Try learning to do the things people pay for, then get out into the community.

A good start is to know what goes "into stuff" so you know what you can get from it. You see paino, I see wood surfaces, ivory keys, piano wire and metal. You see Analog TV I see electronics, cathode ray tube wiring, magnets etc..


Try ATeam and macguyver.


----------



## Swedishsocialist (Jan 16, 2015)

Stuff and things are one thing and might be good to have. But, also start with you body, learn to walk with a backpack and make those walks long.
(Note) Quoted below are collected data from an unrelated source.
/-- No bit is lost: those emitted and those left are those there were and those pushed. -/
theorem doc0Convert_length (buffer count : Nat) (xs : List Nat) :
    (doc0Convert inW outW buffer count xs).1.length * outW + (doc0Convert inW outW buffer count xs).2.2 =
      count + inW * xs.length := by
  induction xs generalizing buffer count with
  | nil => simp [doc0Convert]
  | cons x xs ih =>
    have hhead := doc0Symbol_length inW outW buffer count x
    have htail := ih (buffer * 2 ^ inW + x) (doc0Symbol inW outW buffer count x).2
    simp only [doc0Convert_cons, List.length_append, List.length_cons, Nat.add_mul, Nat.mul_add, Nat.mul_one]
    omega

theorem doc0Convert_group_lt (buffer count : Nat) (xs : List Nat) :
    ∀ g ∈ (doc0Convert inW outW buffer count xs).1, g < 2 ^ outW := by
  induction xs generalizing buffer count with
  | nil => simp [doc0Convert]
  | cons x xs ih =>
    simp only [doc0Convert_cons, List.mem_append]
    exact fun g hg => hg.elim (doc0Symbol_group_lt _ _ _ _ _ g) (ih _ _ g)

/-- The groups follow the bits emitted before: R107's order, over a sequence of symbols. -/
theorem doc0Convert_bits {xs : List Nat} (hxs : ∀ x ∈ xs, x < 2 ^ inW) (buffer count : Nat) :
    (doc0Convert inW outW buffer count xs).2.1 / 2 ^ (doc0Convert inW outW buffer count xs).2.2 =
      followedBy outW (buffer / 2 ^ count) (doc0Convert inW outW buffer count xs).1 := by
  induction xs generalizing buffer count with
  | nil => rfl
  | cons x xs ih =>
    obtain ⟨hx, hrest⟩ := List.forall_mem_cons.mp hxs
    rw [doc0Convert_cons, ih hrest, doc0Symbol_bits _ _ _ hx, followedBy_append]

theorem doc0Convert_left_lt {outW count : Nat} (hcount : count < outW) (buffer : Nat) (xs : List Nat) :
    (doc0Convert inW outW buffer count xs).2.2 < outW := by
  induction xs generalizing buffer count with
  | nil => exact hcount
  | cons x xs ih => exact ih (doc0Symbol_left_lt _ _ _ _ (by omega)) _

theorem doc0Convert_left_eq_mod {outW count : Nat} (hcount : count < outW) (buffer : Nat) (xs : List Nat) :
    (doc0Convert inW outW buffer count xs).2.2 = (count + inW * xs.length) % outW := by
  rw [← doc0Convert_length inW outW buffer count xs, Nat.mul_add_mod', Nat.mod_eq_of_lt (doc0Convert_left_lt _ hcount _ _)]

theorem doc0Convert_length_eq_div {outW count : Nat} (hcount : count < outW) (buffer : Nat) (xs : List Nat) :
    (doc0Convert inW outW buffer count xs).1.length = (count + inW * xs.length) / outW := by
  rw [← doc0Convert_length inW outW buffer count xs, Nat.add_comm, Nat.add_mul_div_right _ _ (by omega),
    Nat.div_eq_of_lt (doc0Convert_left_lt _ hcount _ _), Nat.zero_add]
Then you learn to value less stuff and to keep to the most essential things. In my opinion, get in shape is a priority.


----------



## Medic33 (Mar 29, 2015)

listen to the swede -defiantly get yourself in shape.
get some 1st aid classes , maybe some dendrology( huge help with finding eatable plants) , maybe if they have any some primitive living/skills (they used to offer them at a local college were I am from) in other words learn skills -these can reduce your dependence on other stuff, lighten your load ,help with everyday things, and so many 1000's of other reasons if not just because it may be fun.


----------



## 1skrewsloose (Jun 3, 2013)

Lots of great ideas. I just don't have the time. easier for me to know the staples I use every week, put back on the list, and wait for sales. Need one buy two. BTW, cause on sale canned goods for the most part are ready to be dumped, not true, I know. I try to find canned goods at least 3 years out.


----------



## Spice (Dec 21, 2014)

Stop by a visitor center and get a paper map of your area for free. Store it in backpack or car in a ziplock. Helps get you home when the GPS is down.

$0.99 poncho can save you a world of discomfort; wet makes for cold.

A change of clothes in ziplock bags is more handy than you'd guess.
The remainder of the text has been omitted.